▸ **Given records**:
* * * * * * *

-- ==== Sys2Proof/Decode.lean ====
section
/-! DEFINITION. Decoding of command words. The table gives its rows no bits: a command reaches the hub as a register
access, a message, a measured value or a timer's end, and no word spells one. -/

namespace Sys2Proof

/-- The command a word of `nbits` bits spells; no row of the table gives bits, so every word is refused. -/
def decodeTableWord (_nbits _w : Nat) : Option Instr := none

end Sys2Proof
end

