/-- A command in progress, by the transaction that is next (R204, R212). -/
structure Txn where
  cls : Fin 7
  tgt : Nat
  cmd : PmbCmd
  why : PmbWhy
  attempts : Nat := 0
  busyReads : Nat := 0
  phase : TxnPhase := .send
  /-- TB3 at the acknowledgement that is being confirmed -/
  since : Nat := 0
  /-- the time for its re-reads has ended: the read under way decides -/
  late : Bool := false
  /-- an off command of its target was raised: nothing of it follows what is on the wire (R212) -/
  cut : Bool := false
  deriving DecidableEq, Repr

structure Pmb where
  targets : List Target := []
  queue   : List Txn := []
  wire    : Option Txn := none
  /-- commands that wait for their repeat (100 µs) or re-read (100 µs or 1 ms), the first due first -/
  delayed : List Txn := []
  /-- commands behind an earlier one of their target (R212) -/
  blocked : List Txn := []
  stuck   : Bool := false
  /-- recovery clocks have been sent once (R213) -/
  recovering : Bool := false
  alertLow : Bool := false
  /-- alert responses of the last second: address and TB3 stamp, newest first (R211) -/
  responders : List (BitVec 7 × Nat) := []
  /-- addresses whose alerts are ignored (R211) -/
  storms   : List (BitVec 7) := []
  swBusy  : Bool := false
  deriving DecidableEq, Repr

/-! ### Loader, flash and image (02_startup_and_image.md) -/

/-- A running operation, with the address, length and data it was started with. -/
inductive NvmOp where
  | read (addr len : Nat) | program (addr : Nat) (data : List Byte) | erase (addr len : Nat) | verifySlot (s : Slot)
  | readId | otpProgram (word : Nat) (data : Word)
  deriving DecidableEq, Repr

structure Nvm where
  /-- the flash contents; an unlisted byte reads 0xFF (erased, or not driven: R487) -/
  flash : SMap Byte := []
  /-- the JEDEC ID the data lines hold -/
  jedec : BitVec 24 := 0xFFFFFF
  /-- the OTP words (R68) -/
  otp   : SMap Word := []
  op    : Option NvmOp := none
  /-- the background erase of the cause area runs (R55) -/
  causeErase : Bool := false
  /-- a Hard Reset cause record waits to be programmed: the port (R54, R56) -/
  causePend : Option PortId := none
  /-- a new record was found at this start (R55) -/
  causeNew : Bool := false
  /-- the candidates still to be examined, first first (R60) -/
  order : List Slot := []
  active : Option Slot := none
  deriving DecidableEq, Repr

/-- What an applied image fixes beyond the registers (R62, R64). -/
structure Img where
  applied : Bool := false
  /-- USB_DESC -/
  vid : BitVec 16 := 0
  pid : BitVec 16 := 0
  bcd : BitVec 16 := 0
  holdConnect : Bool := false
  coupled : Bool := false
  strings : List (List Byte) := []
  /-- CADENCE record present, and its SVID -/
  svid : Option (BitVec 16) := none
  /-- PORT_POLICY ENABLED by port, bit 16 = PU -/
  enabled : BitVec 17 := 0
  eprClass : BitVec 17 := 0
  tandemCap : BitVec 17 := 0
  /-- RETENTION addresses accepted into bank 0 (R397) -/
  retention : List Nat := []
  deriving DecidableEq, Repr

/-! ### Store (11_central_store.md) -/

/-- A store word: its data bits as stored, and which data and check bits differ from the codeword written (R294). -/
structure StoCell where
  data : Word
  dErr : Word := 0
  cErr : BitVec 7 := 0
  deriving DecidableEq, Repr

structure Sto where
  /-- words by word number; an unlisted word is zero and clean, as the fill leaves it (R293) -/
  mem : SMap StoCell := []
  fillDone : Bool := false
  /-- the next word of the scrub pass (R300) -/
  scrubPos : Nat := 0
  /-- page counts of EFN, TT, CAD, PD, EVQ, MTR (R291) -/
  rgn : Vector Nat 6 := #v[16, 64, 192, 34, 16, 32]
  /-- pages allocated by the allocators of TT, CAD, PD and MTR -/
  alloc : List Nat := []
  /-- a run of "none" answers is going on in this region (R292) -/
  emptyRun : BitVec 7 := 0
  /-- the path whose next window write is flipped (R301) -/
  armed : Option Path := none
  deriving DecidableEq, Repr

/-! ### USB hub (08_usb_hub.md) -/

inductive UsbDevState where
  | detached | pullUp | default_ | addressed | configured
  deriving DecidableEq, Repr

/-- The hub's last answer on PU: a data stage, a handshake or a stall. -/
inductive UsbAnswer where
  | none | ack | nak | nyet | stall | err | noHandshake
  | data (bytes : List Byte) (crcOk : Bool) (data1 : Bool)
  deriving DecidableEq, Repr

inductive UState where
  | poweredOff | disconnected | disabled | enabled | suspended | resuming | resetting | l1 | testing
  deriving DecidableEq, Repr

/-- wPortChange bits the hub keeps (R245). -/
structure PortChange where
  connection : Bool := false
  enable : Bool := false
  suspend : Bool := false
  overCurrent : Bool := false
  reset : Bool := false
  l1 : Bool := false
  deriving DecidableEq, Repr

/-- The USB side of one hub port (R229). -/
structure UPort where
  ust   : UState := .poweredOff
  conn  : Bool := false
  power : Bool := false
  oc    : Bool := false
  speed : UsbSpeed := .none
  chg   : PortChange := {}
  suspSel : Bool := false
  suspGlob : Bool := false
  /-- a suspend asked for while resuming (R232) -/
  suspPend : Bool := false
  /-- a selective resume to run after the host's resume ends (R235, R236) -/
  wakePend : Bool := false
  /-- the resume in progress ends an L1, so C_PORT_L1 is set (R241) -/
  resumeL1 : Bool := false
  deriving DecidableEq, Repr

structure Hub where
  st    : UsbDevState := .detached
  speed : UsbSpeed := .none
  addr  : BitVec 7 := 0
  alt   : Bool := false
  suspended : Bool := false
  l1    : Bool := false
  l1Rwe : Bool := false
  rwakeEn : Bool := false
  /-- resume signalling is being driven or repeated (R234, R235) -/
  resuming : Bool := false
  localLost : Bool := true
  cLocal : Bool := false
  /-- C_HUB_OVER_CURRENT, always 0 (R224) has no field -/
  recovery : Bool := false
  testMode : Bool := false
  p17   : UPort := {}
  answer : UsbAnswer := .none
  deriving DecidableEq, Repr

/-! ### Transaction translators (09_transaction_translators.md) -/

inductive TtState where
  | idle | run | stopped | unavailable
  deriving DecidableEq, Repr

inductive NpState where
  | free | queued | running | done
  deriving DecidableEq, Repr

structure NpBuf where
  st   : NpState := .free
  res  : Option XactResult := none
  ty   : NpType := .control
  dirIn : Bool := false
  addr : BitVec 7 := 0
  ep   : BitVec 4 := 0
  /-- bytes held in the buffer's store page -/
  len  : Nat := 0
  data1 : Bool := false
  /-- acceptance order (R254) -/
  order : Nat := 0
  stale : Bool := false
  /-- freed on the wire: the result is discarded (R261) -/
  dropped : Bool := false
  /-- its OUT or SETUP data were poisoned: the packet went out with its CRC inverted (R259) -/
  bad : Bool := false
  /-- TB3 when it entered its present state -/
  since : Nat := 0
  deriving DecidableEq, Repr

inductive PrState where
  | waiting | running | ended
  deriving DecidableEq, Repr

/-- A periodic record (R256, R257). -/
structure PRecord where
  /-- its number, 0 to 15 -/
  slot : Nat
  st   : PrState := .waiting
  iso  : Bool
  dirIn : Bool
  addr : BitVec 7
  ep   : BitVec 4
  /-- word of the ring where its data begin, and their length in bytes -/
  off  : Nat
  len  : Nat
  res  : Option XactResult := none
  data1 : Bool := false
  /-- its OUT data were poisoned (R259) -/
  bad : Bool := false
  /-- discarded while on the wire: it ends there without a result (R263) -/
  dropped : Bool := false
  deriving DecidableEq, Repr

* * * * * * *

▸ **Brief**:
Filter the entries above and return only the lines holding "their".

▸ **Written solution**:
  /-- commands that wait for their repeat (100 µs) or re-read (100 µs or 1 ms), the first due first -/
  /-- commands behind an earlier one of their target (R212) -/
  /-- word of the ring where its data begin, and their length in bytes -/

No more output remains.